Setibanya di lantai paling atas, Kirana tetap mengekor Devano seperti bayangan. Ketika mereka melintasi koridor panjang menuju ruang kerja Devano, beberapa karyawan pria memang menoleh, bahkan sempat salah menjatuhkan dokumen atau menjatuhkan pandangan mereka ke arah kaki jenjang Kirana. Para staf wanita hanya menatap dengan cemberut atau berbisik lirih satu sama lain, menggerutu soal pakaian sekretaris baru mereka yang tidak sesuai standar perusahaan.
Tapi Kirana tidak peduli.
Ia hanya ingin satu hal—memepet Devano setiap hari. Menggoda. Menjebak. Mengikat Devano untuknya selamanya.
Begitu sampai di ruangan, Devano berjalan ke meja kerjanya, membuka laptop dan mulai memeriksa email. Kirana dengan santai duduk di sofa tamu, menyilangkan kaki dengan gaya elegan namun tetap mengundang.
“Agenda hari ini aku sudah siapkan,” ucapnya dengan nada menggoda, bukan profesional. “Tapi kalau Devano ingin sesuatu yang lebih… spesial, aku juga bisa siapkan.”
Devano hanya menjawab dengan gumaman pelan dan tanpa menatap Kirana. Tapi pipi kirinya tampak mengencang sedikit—pertanda ia menahan sesuatu. Emosi? Godaan? Siapa tahu.
Kirana bangkit dari sofa, berjalan pelan ke meja Devano dan meletakkan catatan agenda kerja di depannya. Tapi saat itu juga, ia membungkuk sedikit lebih dari seharusnya, membuat pandangan Devano langsung terhalang oleh belahan d**a Kirana.
Seketika, pria itu mengangkat kepala dengan tatapan tajam. “Kirana.”
Kirana pura-pura tidak mengerti. “Ya?”
“Jaga sikapmu. Aku tidak ingin ada gosip di kantor.”
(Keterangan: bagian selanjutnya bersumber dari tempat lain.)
-- ==== Sys2Proof/Machine/Parameters.lean ====
section
/-! DEFINITION. The defaults of the parameters (R9): the reference opcode assignment of R84 and the reference
configuration. They stand here, not in Config.lean, because they are values a test could show wrong (D1, D2, D3, D14). -/

namespace Sys2Proof

/-- The reference assignment of R84: STOP 0, then the opcode table's order (log 4). -/
def OpcodeMap.reference : OpcodeMap :=
  { codes := #v[0, 1, 2, 3, 4, 5, 6, 7, 8, 9, 10, 11, 12, 13, 14, 15,
                16, 17, 18, 19, 20, 21, 22, 23, 24, 25, 26, 27, 28, 29, 30, 31] }

/-- The defaults of R9: 2048 words, register 20, the reference assignment, little-endian (log 3). -/
def Config.reference : Config :=
  { memWords := 2048, ioReg := 20, opc := OpcodeMap.reference, imageByteOrder := .little }

/-- All of R9's parameters, at the defaults where R9 gives one and at the given values where it gives none. -/
def Parameters.reference (prompt label separator : String) (exitFault : Nat) : Parameters :=
  { Config.reference with
    promptText := prompt, labelText := label, separatorText := separator, exitFault := exitFault }

end Sys2Proof
end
“Gosip apa? Bahwa istri CEO-nya terlalu seksi?” Kirana tersenyum sambil berbalik dan kembali duduk di sofa. “Itu bukan gosip. Itu fakta.”
Devano kembali memijat pelipisnya. Tapi meski begitu, dia tidak menyuruh Kirana keluar. Tidak menyuruhnya mengganti pakaian. Tidak menyentaknya seperti dulu.
Kirana tahu, ia sudah membuat celah kecil di dinding dingin Devano. Sekecil apapun, itu cukup. Ia hanya perlu terus mendorong. Sedikit demi sedikit.
Sampai akhirnya, dinding itu runtuh.
Dan ketika itu terjadi, Kirana akan menjadi satu-satunya wanita yang mampu menaklukkan pria sekeras Devano. Suaminya. Targetnya. Miliknya. Dan orang yang tidak akan pernah dilepaskan oleh dirinya.